The Goldilocks zone for resource exploration (and four ASX companies nailing it)
Back in April, I hosted a series of Buy Hold Sell episodes down in Melbourne. The focus was on commodities and the guests were Rick Squire of Acorn Capital and John Forwood of Lowell Resources.
The conversation, as is typically the case with Buy Hold Sell guests, was fascinating – even if some of the ‘mining speak’ went over my head.
One line that didn’t came from Rick Squire, talking about the uranium-rich Athabasca Basin being a ‘geological freak’.
This got me thinking. What makes for a geological freak, who is looking for them and, perhaps more intriguingly – who has the capacity to mine them?
With all these questions swimming around in my head, I reached out to Squire - a geologist with over 25 years of experience in the resources industry, including nine years in mining finance and investment. He has kindly put together the following insights, focusing on Australia’s geological freak, the copper-gold-uranium deposit at South Australia’s Olympic Dam.

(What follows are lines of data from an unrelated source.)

-- ==== Sys2Proof/Tests/Slice0.lean ====
section
/-! SUPPORT. Tests. Expected values are those of `spec/95_test_vectors.md` (each test names its vector) or are written
out from the rule named. The second half shows, for every obligation with hypotheses, a state and operands that meet
them, one witness per clause. -/

namespace Sys2Proof.Tests

open Sys2Proof.Machine

-- One theorem after the other: many small ones elaborated at once take a thread each.
set_option Elab.async false

/-! ## Helpers -/

/-- A block right after reset, over 16 bytes of data memory. -/
def blk (w : Width) : State := State.resetOf { width := w, memBytes := 16 }

/-- That block with a command in flight. -/
def sent (w : Width) (val : BitVec w.bits) (addr len : Nat) (word : CmdWord) : State :=
  ((((blk w).setVal val).setAddr (BitVec.ofNat 64 addr)).setLen (BitVec.ofNat 64 len)).accept word

/-- The bitwise engine constructed. -/
def withBw (s : State) (d : Dir) (P : BitVec s.params.W) : State := s.setBw (derive d P)

/-- The table engine constructed. -/
def withTb (s : State) (d : Dir) (P : BitVec s.params.W) : State :=
  (s.setTb (derive d P)).setTable (buildTable (derive d P))

/-- The nine bytes "123456789" at address 0. -/
def check : Memory :=
  [(0, 0x31#8), (1, 0x32#8), (2, 0x33#8), (3, 0x34#8), (4, 0x35#8), (5, 0x36#8), (6, 0x37#8), (7, 0x38#8), (8, 0x39#8)]

/-- The bytes "ABCDEF" at address 10. -/
def letters : Memory := [(10, 0x41#8), (11, 0x42#8), (12, 0x43#8), (13, 0x44#8), (14, 0x45#8), (15, 0x46#8)]

/-- What `f` sees in the next state. -/
def view {α : Type} (r : Result) (f : State → α) : Option α :=
  match r with
  | .next t => some (f t)
  | _ => none

/-- RESULT and STATUS as the host reads them. -/
def resultStatus (s : State) : Nat × Nat := ((s.regRead .result).toNat, (s.regRead .status).toNat)

/-! ## The checks of WellFormed refuse ill-formed terms -/

theorem test_wellFormed_shiftBw : (Instr.shiftBw 256).wellFormed = false := by decide
theorem test_wellFormed_shiftTb : (Instr.shiftTb 256).wellFormed = false := by decide
theorem test_wellFormed_fitsHostWord : fitsHostWord (2 ^ 64) = false := by decide
theorem test_wellFormed_wr : (AsmLine.wr .val (2 ^ 64)).wellFormed = false := by decide
theorem test_wellFormed_mw : (AsmLine.mw 0 [255, 256]).wellFormed = false := by decide
theorem test_wellFormed_shift : (AsmLine.shift .bw 256).wellFormed = false := by decide
theorem test_wellFormed_tblrd : (AsmLine.tblrd 256).wellFormed = false := by decide
theorem test_wellFormed_cfgWith : (AsmLine.cfgWith .tb .msbFirst (2 ^ 64)).wellFormed = false := by decide
theorem test_wellFormed_crcWith_seed : (AsmLine.crcWith .bw (2 ^ 64) 0 0).wellFormed = false := by decide
theorem test_wellFormed_crcWith_addr : (AsmLine.crcWith .bw 0 (2 ^ 64) 0).wellFormed = false := by decide
theorem test_wellFormed_crcWith_len : (AsmLine.crcWith .bw 0 0 (2 ^ 64)).wellFormed = false := by decide
theorem test_wellFormed_revWith : (AsmLine.revWith (2 ^ 64)).wellFormed = false := by decide
theorem test_wellFormed_shiftWith_value : (AsmLine.shiftWith .tb (2 ^ 64) 0).wellFormed = false := by decide
theorem test_wellFormed_shiftWith_count : (AsmLine.shiftWith .tb 0 256).wellFormed = false := by decide
theorem test_wellFormed_tblrdWait : (AsmLine.tblrdWait 256).wellFormed = false := by decide

/-! ## Decoding: words written out bit by bit from the patterns of R74 -/

theorem test_decode_cfgBw : decode 0b00000000000000000000000000000001#32 = .instr (.cfgBw .msbFirst) ∧
    decode 0b00000000000000000000000000100001#32 = .instr (.cfgBw .lsbFirst) := by decide
theorem test_decode_cfgTb : decode 0b00000000000000000000000000010001#32 = .instr (.cfgTb .msbFirst) ∧
    decode 0b00000000000000000000000000110001#32 = .instr (.cfgTb .lsbFirst) := by decide
theorem test_decode_crcBw : decode 0b00000000000000000000000000000010#32 = .instr .crcBw := by decide
theorem test_decode_crcTb : decode 0b00000000000000000000000000010010#32 = .instr .crcTb := by decide
theorem test_decode_rev : decode 0b00000000000000000000000000000011#32 = .instr .rev := by decide
theorem test_decode_shiftBw : decode 0b00000000000000001010010100000100#32 = .instr (.shiftBw 0xA5) := by decide
theorem test_decode_shiftTb : decode 0b00000000000000000000100000010100#32 = .instr (.shiftTb 8) := by decide
theorem test_decode_tblrd : decode 0b00000000000000001000000100000101#32 = .instr (.tblrd 0x81) := by decide

/-- V-ERR-1 to V-ERR-11: every one of these words is ILLEGAL, and for the bullet of R76 it breaks. -/
theorem test_decode_illegal :
    decode 0x00000000#32 = .illegal .noSuchOp ∧ decode 0x00000006#32 = .illegal .noSuchOp ∧
    decode 0x0000000F#32 = .illegal .noSuchOp ∧ decode 0x00000041#32 = .illegal .reservedBits ∧
    decode 0x00010002#32 = .illegal .reservedBits ∧ decode 0x00000022#32 = .illegal .direction ∧
    decode 0x00000103#32 = .illegal .immediate ∧ decode 0x00000013#32 = .illegal .engine ∧
    decode 0x00000015#32 = .illegal .engine ∧ decode 0x00000101#32 = .illegal .immediate ∧
    decode 0x80000001#32 = .illegal .reservedBits := by decide

/-! ## The commands, two tests each at most -/

/-- V-CFG-4: BW_POLY, BW_MASK and BW_CFG. -/
theorem test_cfgBw_lsb16 : view (exec (.cfgBw .lsbFirst) (sent .w16 0x1021#16 0 0 0x21#32))
    (fun t => ((t.regRead .bwPoly).toNat, (t.regRead .bwMask).toNat, (t.regRead .bwCfg).toNat)) =
      some (0x8408, 0x0001, 0x3) := by decide +kernel

/-- V-CFG-7: the 64-bit mask and the pack offset 56. -/
theorem test_cfgBw_msb64 : view (exec (.cfgBw .msbFirst) (sent .w64 0x42F0E1EBA9EA3693#64 0 0 0x01#32))
    (fun t => ((t.regRead .bwPoly).toNat, (t.regRead .bwMask).toNat, (t.regRead .bwCfg).toNat)) =
      some (0x42F0E1EBA9EA3693, 0x8000000000000000, 0x3801) := by decide +kernel

/-- V-TBL-3: a table with the byte shifted by the pack offset. -/
theorem test_cfgTb_msb16 : view (exec (.cfgTb .msbFirst) (sent .w16 0x1021#16 0 0 0x11#32))
    (fun t => ((t.regRead .tbCfg).toNat, t.table[0x80].toNat, t.table[0xFF].toNat)) =
      some (0x801, 0x9188, 0x1EF0) := by decide +kernel

/-- V-TB-2: TB_POLY and entries 1 and 0x80. -/
theorem test_cfgTb_lsb32 : view (exec (.cfgTb .lsbFirst) (sent .w32 0x04C11DB7#32 0 0 0x31#32))
    (fun t => ((t.regRead .tbPoly).toNat, t.table[1].toNat, t.table[0x80].toNat)) =
      some (0xEDB88320, 0x77073096, 0xEDB88320) := by decide +kernel

/-- V-BW-1, the vector of the source. -/
theorem test_crcBw_lsb16 : view (exec .crcBw (withBw ((sent .w16 0 0 9 0x02#32).setMem check) .lsbFirst 0x1021#16))
    resultStatus = some (0x2189, 0) := by decide +kernel

/-- V-BW-5: MSB-first with a seed. -/
theorem test_crcBw_msb16 : view (exec .crcBw (withBw ((sent .w16 0xFFFF#16 0 9 0x02#32).setMem check) .msbFirst 0x1021#16))
    resultStatus = some (0x29B1, 0) := by decide +kernel

/-- V-TB-1: the index comes from the register before the shift. -/
theorem test_crcTb_msb16 : view (exec .crcTb (withTb ((sent .w16 0 0 9 0x12#32).setMem check) .msbFirst 0x1021#16))
    resultStatus = some (0x31C3, 0) := by decide +kernel

/-- P4: the last bytes of data memory, at W = 8, where a shift by 8 gives 0. -/
theorem test_crcTb_msb8 : view (exec .crcTb (withTb ((sent .w8 0 10 6 0x12#32).setMem letters) .msbFirst 0x07#8))
    resultStatus = some (0x10, 0) := by decide +kernel

/-- V-REV-7. -/
theorem test_rev_16 : view (exec .rev (sent .w16 0x1021#16 0 0 0x03#32)) resultStatus = some (0x8408, 0) := by
  decide +kernel

/-- V-REV-11. -/
theorem test_rev_64 : view (exec .rev (sent .w64 0x42F0E1EBA9EA3693#64 0 0 0x03#32)) resultStatus =
    some (0xC96C5795D7870F42, 0) := by decide +kernel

Here are some quick facts about Olympic Dam
- It is the fourth-largest copper deposit and the largest known single deposit of uranium worldwide.
- Copper is the largest contributor to total revenue, accounting for approximately 70% of the mine's revenue, with the remaining 25% from uranium, and around 5% from silver and gold.
- As of 2013, Olympic Dam is the second-largest uranium-producing mine in the world.
- It has almost 700km of underground roads and tunnels.
- BHP (ASX: BHP) has owned and operated the mine since 2005.
Are big copper discoveries worth finding?
The following was written by Rick Squire
There are two types of geologists on Earth: one is motivated by the thrill of discovery; and the other just wants to make money. When investing in copper explorers, it is crucial that you know which type of geologist you are backing.
The holy grail for many resources investors is to back a tiny explorer who discovers the next Olympic Dam. The reason for the appeal is Olympic Dam in South Australia contains resources of copper, gold and uranium that are all among the largest on Earth. In fact, Olympic Dam is probably many times larger than the currently defined resource, but why would BHP bother with a heap more exploration when there is already enough mine life to see my son into retirement?
What could possibly go wrong?
The answer to this question lies in which type of geologist you are backing when investing in copper explorers.
If your explorer is run by a geologist motivated by the thrill of discovery, there is a risk they focus too heavily on finding the next Olympic Dam. Success is possible, but because Olympic Dam is a geological freak, the chances of finding another one are vanishingly low. This does not mean investors should play it safe and avoid companies seeking the biggest prizes. Rather, investors should look for explorers with geologists who understand the importance of risk-weighting in exploration and the need for a balanced pipeline of projects.
3 key features of targets
If your explorer is run by a geologist who is motivated by making money, the targets will have three key features.
- First, there will be a reasonable chance of success. Exploration is a low-probability game (albeit with potentially big rewards), so why make it even harder by targeting the lowest of the low?
- Second, the cost of exploration will be achievable for the size of the company. This is because drilling and geophysics are very expensive, especially for deep targets.
- Third, consideration must be given to the cost and timeframes to get a potential discovery into production. This is an important point that needs some elaboration.
Big copper projects can cost many billions of dollars to build and the timeframes to complete their enormous technical studies and complex permitting and financing requirements mean delays of up to 20 years are common from discovery to first production. This is a problem, because very few shareholders are willing to fund a project for so long and only a handful of mining companies are big enough to buy and develop such assets. For investors, this means the best discoveries are not the biggest deposits, but those that are large enough to be meaningful producers yet small enough to be developed reasonably quickly and at an acceptable initial capital cost.
What are money-making geologists looking for?
If discovering the next Olympic Dam is still on the list, the target should not be too deep and thus too expensive to drill. It must also be something that can be scaled up from a smaller not-too-expensive initial operation to something larger in the future. My preferred option is for smaller versions of the Olympic Dam deposit (a style known as Iron Oxide Copper Gold), such as Ernest Henry (Evolution Mining ASX: EVN) and Eloise (AIC Mines ASX: A1M) in Queensland. Other good targets are the volcanogenic massive sulfide (VMS) deposits, such as MATSA (Sandfire Resources ASX: SFR) and Green Bay (FireFly Metals ASX: FFM).
Projects to avoid, or follow cautiously, include porphyry copper deposits. There are a few porphyry copper deposits that have meaningful high-grade zones, but most are big and very low-grade and thus take decades to get into production. Sediment-hosted copper deposits are great in Poland and Central Africa if you have a high tolerance for jurisdictional risk, but elsewhere around the world are mainly big and low-grade. A nice exception is the Motheo Copper Mine in Botswana (Sandfire Resources ASX: SFR).
At the end of the day, it’s always important to remember that the good thing about exploration is ‘anything’s possible when the drill rig is spinning’.